-- ==== Sys2Proof/Machine/Flags.lean ====
section
/-!
DEFINITION. The computations that leave a flag behind: carries and borrows, clamps and their inexactness, comparisons
(R400 to R403, R410). In this machine a flag is a predicate or an X bit; the sticky flags are those of R345 and R346.
-/

namespace Sys2Proof.Machine

/-- Clamps an integer to the signed or unsigned range of `w` bits. -/
def clampInt (e : Int) (w : Nat) (unsigned : Bool) : Int :=
  if unsigned then max 0 (min e (2 ^ w - 1)) else max (-(2 ^ (w - 1))) (min e (2 ^ (w - 1) - 1))

/-- The value of an exact integer in `w` bits and whether it was changed: modular, or clamped under SAT (R398). -/
def narrow (w : Nat) (sat unsigned : Bool) (e : Int) : Opnd w :=
  if sat then
    let v := clampInt e w unsigned
    ⟨BitVec.ofInt w v, decide (v ≠ e)⟩
  else ⟨BitVec.ofInt w e, false⟩

/-- The carry of an addition, or the borrow of a subtraction, of the bit patterns (R400). -/
def carryOut {w : Nat} (sub : Bool) (a b : BitVec w) (cin : Bool) : Bool :=
  let c := if cin then 1 else 0
  if sub then decide (a.toNat < b.toNat + c) else decide (2 ^ w ≤ a.toNat + b.toNat + c)

/-- The exact sum or difference (R400). -/
def addExact (sub : Bool) (a b : Int) (cin : Bool) : Int :=
  let c : Int := if cin then 1 else 0
  if sub then a - b - c else a + b + c

/-- The comparison of code CMP (R410): 0 EQ, 1 NE, 2 LT, 3 LE, 4 GT, 5 GE. -/
def compareInt (cmp : Nat) (a b : Int) : Bool :=
  match cmp with
  | 0 => decide (a = b)
  | 1 => decide (a ≠ b)
  | 2 => decide (a < b)
  | 3 => decide (a ≤ b)
  | 4 => decide (a > b)
  | _ => decide (a ≥ b)

/-- Quotient or remainder toward zero with the cases of R402. -/
def divide (rem unsigned : Bool) (a b : Word) : Opnd 32 :=
  if b = 0 then
    ⟨if rem then a else if unsigned then BitVec.allOnes 32 else if a.toInt ≥ 0 then 0x7FFFFFFF else 0x80000000, true⟩
  else if !unsigned && a = 0x80000000 && b = BitVec.allOnes 32 then
    if rem then ⟨0, false⟩ else ⟨0x7FFFFFFF, true⟩
  else
    let x := BitVec.asInt a unsigned
    let y := BitVec.asInt b unsigned
    ⟨BitVec.ofInt 32 (if rem then x.tmod y else x.tdiv y), false⟩

end Sys2Proof.Machine
end

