/-- A register or predicate is pending (R207). -/
def Wave.pending (w : Wave) (d : Dst) : Bool :=
  w.pend.any (fun p => p.marks.contains d) || w.mat.any (fun j => j.writes.any (fun e => e.1 == d))

/-- The registers of a lane that a matrix instruction reads and writes (R482). -/
def Ctx.matrixTouches (c : Ctx) (f : Fields) (lane : Nat) : List Dst :=
  (List.range 16).filterMap (c.dst lane f.d) ++
    (List.range (bRegs (slB f c.lr).fmt (matCols f))).filterMap (c.dst lane f.b.operand)

/-- The accumulators and B registers of every lane are free: a matrix instruction that issues reads and writes all of them (R484). -/
def Ctx.matrixFree (c : Ctx) (f : Fields) : Bool :=
  (List.range 32).all fun l => (c.matrixTouches f l).all fun d => !c.w.pending d

/-- MMA, MMQ, MMS: the executing lanes sign, and a complete set issues when the array and its registers are free (R196, R197). -/
def matrixBody (o : Op) (f : Fields) (c : Ctx) (ls : List Nat) (s : State) : State :=
  let n := matK f
  let mask := maskOf (ls.map c.lr.visible)
  let s := if ls.isEmpty then s
    else
      let a := (c.reg (ls.getLast?.getD 0) f.a 0).val
      let s := s.modWave c.k fun w =>
        w.setKreg n { w.kreg n with signed := (w.kreg n).signed ||| mask, spc := s.cur.pc, offset := a }
      ls.foldl (fun s l => s.modThread c.k l fun t => { t with block := some (.signed n) }) s
  let k := (s.wave c.k).kreg n
  if k.signed ≠ 0 && k.signed == k.set && k.spc == s.cur.pc && k.barred ≠ some c.core && !s.arrayBusy c.k && c.matrixFree f then
    s.matrixIssue o f c c.next else s

def State.matrix (s : State) (o : Op) (f : Fields) : State :=
  s.issue o f (fun c l => c.paired f (signCheck o f) (fun _ _ => []) l) (matrixBody o f)

/-- MMA R484. -/
def execMma (f : Fields) (s : State) : Host.Outcome State Fault Refusal := .next (s.matrix .mma f)
/-- MMQ R484. -/
def execMmq (f : Fields) (s : State) : Host.Outcome State Fault Refusal := .next (s.matrix .mmq f)
/-- MMS R484. -/
def execMms (f : Fields) (s : State) : Host.Outcome State Fault Refusal := .next (s.matrix .mms f)

/-- A result lands, and earlier results of the same destination that are still in flight have landed before it (R205). -/
def Wave.landOver (w : Wave) (ws : List (Dst × Reg)) : Wave :=
  let w := { w with fly := w.fly.filter fun x => !(ws.any (fun e => e.1 == x.dst)) }
  w.landAll ws

/-- MATRIX_COMPLETE R484: the accumulators of the oldest instruction in the array are written, and its flags set. -/
def execMatrixComplete (core : Fin 256) (slot : Fin 64) (s : State) : Host.Outcome State Fault Refusal :=
  .next (s.modWave (waveKey core slot) fun w =>
    match w.mat with
    | [] => w
    | j :: rest => { w.landOver j.writes with mat := rest, mstat := w.mstat ||| j.flags, setNow := w.setNow ||| (j.flags ++ 0#5) })

/-! ### CVR (R195, R479) -/

/-- CVR R479. -/
def execCvr (f : Fields) (s : State) : Host.Outcome State Fault Refusal :=
  let n := modField f 0 3
  .next (s.issue .cvr f
    (fun c _ => if (c.w.kreg n).signed ≠ 0 then some (trapHere 0x0D (BitVec.ofNat 64 n) s.cur.pc) else none)
    fun c ls s =>
      match ls with
      | [] => s
      | l :: _ =>
        let dead := (c.w.threads.filter (fun e => e.2.exited)).map (fun e => c.lr.visible e.1)
        let m := (c.b32 l f).val &&& ~~~ (maskOf dead)
        let m := if c.lr.prot then m &&& 0xFFFF else m
        s.modWave c.k fun w => w.setKreg n { w.kreg n with set := m, signed := 0, barred := none })
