-- ==== Sys2Proof/Machine/System.lean ====
section
/-!
DEFINITION. System instructions, class 0xF (18_isa_system.md, R488 to R497): thread system registers, window images, ICINV,
MARG, and the checkpoint of CKPT.
-/

namespace Sys2Proof.Machine

/-! ### Thread system registers (R488, R489) -/

/-- What MFSR reads of a system register. -/
def Thread.readSr (t : Thread) (n : Nat) : Reg :=
  match n with
  | 0 => ⟨t.res.extractLsb' 0 32, false⟩
  | 1 => ⟨(t.res.extractLsb' 32 25).setWidth 32, false⟩
  | 2 => ⟨t.tpred.setWidth 32, false⟩
  | 3 => ⟨t.wt.setWidth 32, false⟩
  | 4 => ⟨t.rf.setWidth 32, false⟩
  | 5 => ⟨t.wb.setWidth 32, false⟩
  | 6 => ⟨t.spoff, false⟩
  | _ => SMap.get t.ts n .zero

/-- What MTSR writes: RO fields and RSV bits ignore the write. -/
def Thread.writeSr (t : Thread) (n : Nat) (r : Reg) : Thread :=
  match n with
  | 0 => { t with res := t.res.extractLsb' 32 25 ++ r.val }
  | 1 => { t with res := r.val.extractLsb' 0 25 ++ t.res.extractLsb' 0 32 }
  | 2 => { t with tpred := r.val.extractLsb' 0 7 }
  | 3 | 4 | 5 => t
  | 6 => { t with spoff := r.val }
  | _ => { t with ts := SMap.set t.ts n r .zero }

/-- MFSR R489. -/
def execMfsr (f : Fields) (s : State) : Host.Outcome State Fault Refusal :=
  .next (s.alu .mfsr f 4 fun c l => c.put l f.d [(c.w.thread l).readSr (modField f 0 12)])

/-- MTSR R489. -/
def execMtsr (f : Fields) (s : State) : Host.Outcome State Fault Refusal :=
  .next (s.issue .mtsr f noCheck fun c ls s =>
    ls.foldl (fun s l => s.modThread c.k l (·.writeSr (modField f 0 12) (c.a32 l f))) s)

/-! ### Window images (R211, R212, R492) -/

/-- Bytes of a granule image. -/
def imageSize : Nat := 144

/-- The granule that the instruction moves: RF / 32, or the one below it. -/
def Thread.granule (t : Thread) (fill : Bool) : Nat := t.rf.toNat / 32 - if fill then 1 else 0

/-- The condition of R211 on the window. -/
def Thread.imageAllowed (t : Thread) (r : LaunchRec) (fill : Bool) : Bool :=
  let rf := t.rf.toNat
  if fill then 32 ≤ rf && t.wt.toNat + r.w ≤ rf - 32 + r.rows else rf + 32 ≤ t.wt.toNat

/-- The register of row `j` of granule `g`. -/
def Thread.granuleRow (t : Thread) (r : LaunchRec) (g j : Nat) : Reg := t.row (r.phys (32 * g + j))

/-- The image of granule `g`. -/
def Thread.image (t : Thread) (r : LaunchRec) (g : Nat) : List Byte :=
  let row := t.granuleRow r g
  let xs := (List.range 32).foldl (fun n j => if (row j).x then n + 2 ^ j else n) 0
  (List.range 32).flatMap (fun j => leBytes (row j).val.toNat 4) ++ leBytes xs 16

/-- The rows that an image loads. -/
def imageRows (bs : List Byte) (lane : Nat) (phys : Nat → Nat) (g : Nat) : List (Dst × Reg) :=
  let word := fun i => leNat ((bs.drop (4 * i)).take 4)
  (List.range 32).map fun j =>
    (.v lane (phys (32 * g + j)), ⟨BitVec.ofNat 32 (word j), (word 32).testBit j⟩)

/-- The address of an image (R492), with the checks of the record. -/
def Ctx.imageAddress (c : Ctx) (f : Fields) (fill : Bool) (lane : Nat) : LaneAddr :=
  let r := c.bufRec f.a
  let t := c.w.thread lane
  let o := t.spoff.toNat + (c.b32 lane f).val.toNat + imageSize * t.granule fill
  if !t.imageAllowed c.lr fill then .trap 8 0
  else if r.malformed || r.swz != 0 || !(if fill then r.rdp else r.wrp) then .trap 0x0B 0
  else if !r.flat && r.extent < o + imageSize then if r.oobt then .trap 9 (o % 2 ^ 64) else .oob
  else
    let va := (r.base + o) % 2 ^ 64
    if 2 ^ 57 ≤ va then .trap 0x0B va else if va % 16 ≠ 0 then .trap 0x0A va else .va va

/-- How an attempt at an image ends. -/
inductive ImageOut where
  | pieces (ps : List (Nat × Nat))
  | trap
  | held (p : PageWait)
deriving DecidableEq, Repr

/-- Translation of the pages of an image: all of them, or none is performed. MT 0, 1 or 2 is required. -/
def State.imagePieces (s : State) (k va : Nat) (fill : Bool) : State × ImageOut :=
  let r := s.recOf k
  let need := if fill then Need.read else Need.write
  (pagePieces va imageSize).foldl (fun (acc : State × ImageOut) p =>
    match acc with
    | (s, .pieces ps) =>
      match s.translate r.pasid p.1 need with
      | (s, .ok pa mt) => if mt ≤ 2 then (s, .pieces (ps ++ [(pa, p.2)])) else (s, .trap)
      | (s, .denied false) => (s, .trap)
      | (s, .denied true) =>
        let w := pageWait r.pasid p.1 need true
        (s.pageFault w (keyCore k) (keySlot k), .held w)
      | (s, .absent) =>
        let w := pageWait r.pasid p.1 need false
        (s.pageFault w (keyCore k) (keySlot k), .held w)
    | acc => acc) (s, .pieces [])

/-- An image is performed at its pieces: rows and RF change for every lane of the pair, memory once. A spill stores `bs`, the bytes of
its granule when it issued (R215). -/
def State.imageMove (s : State) (k lane : Nat) (fill : Bool) (bs : List Byte) (ps : List (Nat × Nat)) : State :=
  let r := s.recOf k
  let t := s.thread k lane
  let g := t.granule fill
  let rf := if fill then t.rf.toNat - 32 else t.rf.toNat + 32
  let setRf := fun (s : State) => (r.mirror lane).foldl
    (fun s l => s.modThread k l fun t => { t with rf := BitVec.ofNat 24 rf }) s
  if fill then
    let bad := ps.any fun p => s.threadPoison k p.1 p.2
    let bs := ps.flatMap fun p => s.threadBytes k p.1 p.2
    let s := ps.foldl (fun s p => s.threadDecoded k p.1 p.2) s
    let rows := (r.mirror lane).flatMap fun l =>
      (imageRows bs l r.phys g).map (fun e => if bad then (e.1, (⟨0, true⟩ : Reg)) else e)
    let s := setRf (s.modWave k (·.landOver rows))
    if bad then (r.mirror lane).foldl (fun s l => s.consume k l 0) s else s
  else
    setRf (ps.foldl (fun (acc : State × List Byte) p =>
      (acc.1.threadWrite k lane p.1 (acc.2.take p.2) false false .wv, acc.2.drop p.2)) (s, bs)).1

/-- The access of an image in the operand log. -/
def imageAccess (fill : Bool) : Access :=
  { kind := if fill then .fill else .spill, size := imageSize, acq := false, rel := false, scope := .wv }

/-- The rows that WFILL loads in a lane: the granule below RF. -/
def State.fillRows (s : State) (k lane : Nat) : List Dst :=
  let t := s.thread k lane
  (List.range 32).map fun j => .v lane ((s.recOf k).phys (32 * t.granule true + j))

/-- One visible lane moves its image, traps, or is held in the operand log with its thread blocked (R492); the rows of a held WFILL
join the pending destination `serial` of the instruction. -/
def State.imageLane (s : State) (k lane va serial : Nat) (fill : Bool) : State :=
  let r := s.recOf k
  let t := s.thread k lane
  let bs := if fill then [] else t.image r (t.granule false)
  match s.imagePieces k va fill with
  | (s, .pieces ps) => s.imageMove k lane fill bs ps
  | (s, .trap) => (r.mirror lane).foldl (fun s l => s.raiseTrap k l (trapHere 0x0B (BitVec.ofNat 64 va) t.pc)) s
  | (s, .held page) =>
    let rows := if fill then (r.mirror lane).flatMap (s.fillRows k) else []
    let s := s.modWave k fun w => { w with pend := w.pend.map fun p =>
      if p.serial = serial then { p with marks := p.marks ++ rows, waiting := p.waiting + 1 } else p }
    let s := s.logLanes k (imageAccess fill) serial t.pc
      [{ lane := lane, va := BitVec.ofNat 57 va, data := BitVec.ofNat 1152 (leNat bs), page := page }]
    (r.mirror lane).foldl (fun s l => s.modThread k l fun t => { t with block := some .image }) s

def imageBody (fill : Bool) (f : Fields) (c : Ctx) (ls : List Nat) (s : State) : State :=
  let (qs, oob) := reqsOf (c.imageAddress f fill) (fun _ => 0) ls
  let (s, serial) := if fill then (s.flagOob c.k oob).pendOpen c.k [] [] 0 else (s.flagOob c.k oob, s.serial)
  let s := if fill then s else { s with serial := s.serial + 1 }
  qs.foldl (fun s q => s.imageLane c.k q.lane q.va serial fill) s

/-- WSPILL R492. -/
def execWspill (f : Fields) (s : State) : Host.Outcome State Fault Refusal :=
  .next (s.issuePaired .wspill f (fun c l => (c.imageAddress f false l).check s.cur.pc)
    (fun c l => (c.imageAddress f false l).code ::
      (((c.w.thread l).image c.lr ((c.w.thread l).granule false)).map BitVec.toNat)) (imageBody false f))

/-- WFILL R492. -/
def execWfill (f : Fields) (s : State) : Host.Outcome State Fault Refusal :=
  .next (s.issuePaired .wfill f (fun c l => (c.imageAddress f true l).check s.cur.pc)
    (fun c l => [(c.imageAddress f true l).code]) (imageBody true f))

/-! ### ICINV, MARG (R494, R495) -/

/-- ICINV R494: the core's instruction cache is empty afterwards. -/
def execIcinv (f : Fields) (s : State) : Host.Outcome State Fault Refusal :=
  .next (s.issue .icinv f noCheck fun c _ s => s.modCore c.core (fun x => { x with lines := [] }))

/-- MARG R495. -/
def execMarg (f : Fields) (s : State) : Host.Outcome State Fault Refusal :=
  .next (s.aluVar .marg f fun c l =>
    c.put32 l f.d (BitVec.ofNat 32 (s.hubRead (Off.margin c.core + 8 * modField f 0 2))) false)

/-! ### CKPT (R239, R496) -/

/-- Steps 1 to 4 of R496 are done for a crew: no wave but the one that asked is inside a pre-emption-free window,
nothing is in flight, the operand logs are empty, and the copies of its threads have completed. -/
def State.ckptReady (s : State) (c : Nat) : Bool :=
  let x := s.crew c
  x.live && x.resident && x.rollbackDue.isNone &&
    (s.crewKeys c).all fun k =>
      let w := s.wave k
      (w.window.isNone || x.ckptDue == some w.wid) && w.log.isEmpty && w.mat.isEmpty && w.pend.all (fun p => p.waiting ≠ 0) &&
        w.threads.all (fun e => e.2.copies.isEmpty) && s.outstanding.all (fun o => o.waveKey ≠ k)

/-- The checkpoint that a CKPT of the crew has asked for is taken when it can be. -/
def State.tryCkpt (s : State) (c : Nat) : State :=
  if (s.crew c).ckptDue.isSome && s.ckptReady c then (s.checkpoint c).modCrew c (fun x => { x with ckptDue := none }) else s

/-- CKPT R496: in a crew of an RBK launch that is no task wave, the crew stops until its checkpoint is taken; elsewhere it
only advances. The checkpoint shows the issuing wave past the CKPT. -/
def execCkpt (f : Fields) (s : State) : Host.Outcome State Fault Refusal :=
  let c := s.ctx
  let t := s.issue .ckpt f noCheck fun c _ s =>
    if c.lr.rbk && c.launch.task.isNone then s.modCrew c.w.crew (fun x => { x with ckptDue := x.ckptDue.or (some c.w.wid) }) else s
  .next (t.tryCkpt c.w.crew)

end Sys2Proof.Machine
end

————

> [YOUR ASSIGNMENT]:
Lines wanted from the listing above: the line with "The image of" up to and including the line with "(s, .absent) =>". Please write them out exactly, adding nothing else.

> [RESULT FOR THIS EXERCISE]:
/-- The image of granule `g`. -/
def Thread.image (t : Thread) (r : LaunchRec) (g : Nat) : List Byte :=
  let row := t.granuleRow r g
  let xs := (List.range 32).foldl (fun n j => if (row j).x then n + 2 ^ j else n) 0
  (List.range 32).flatMap (fun j => leBytes (row j).val.toNat 4) ++ leBytes xs 16

/-- The rows that an image loads. -/
def imageRows (bs : List Byte) (lane : Nat) (phys : Nat → Nat) (g : Nat) : List (Dst × Reg) :=
  let word := fun i => leNat ((bs.drop (4 * i)).take 4)
  (List.range 32).map fun j =>
    (.v lane (phys (32 * g + j)), ⟨BitVec.ofNat 32 (word j), (word 32).testBit j⟩)

/-- The address of an image (R492), with the checks of the record. -/
def Ctx.imageAddress (c : Ctx) (f : Fields) (fill : Bool) (lane : Nat) : LaneAddr :=
  let r := c.bufRec f.a
  let t := c.w.thread lane
  let o := t.spoff.toNat + (c.b32 lane f).val.toNat + imageSize * t.granule fill
  if !t.imageAllowed c.lr fill then .trap 8 0
  else if r.malformed || r.swz != 0 || !(if fill then r.rdp else r.wrp) then .trap 0x0B 0
  else if !r.flat && r.extent < o + imageSize then if r.oobt then .trap 9 (o % 2 ^ 64) else .oob
  else
    let va := (r.base + o) % 2 ^ 64
    if 2 ^ 57 ≤ va then .trap 0x0B va else if va % 16 ≠ 0 then .trap 0x0A va else .va va

/-- How an attempt at an image ends. -/
inductive ImageOut where
  | pieces (ps : List (Nat × Nat))
  | trap
  | held (p : PageWait)
deriving DecidableEq, Repr

/-- Translation of the pages of an image: all of them, or none is performed. MT 0, 1 or 2 is required. -/
def State.imagePieces (s : State) (k va : Nat) (fill : Bool) : State × ImageOut :=
  let r := s.recOf k
  let need := if fill then Need.read else Need.write
  (pagePieces va imageSize).foldl (fun (acc : State × ImageOut) p =>
    match acc with
    | (s, .pieces ps) =>
      match s.translate r.pasid p.1 need with
      | (s, .ok pa mt) => if mt ≤ 2 then (s, .pieces (ps ++ [(pa, p.2)])) else (s, .trap)
      | (s, .denied false) => (s, .trap)
      | (s, .denied true) =>
        let w := pageWait r.pasid p.1 need true
        (s.pageFault w (keyCore k) (keySlot k), .held w)
      | (s, .absent) =>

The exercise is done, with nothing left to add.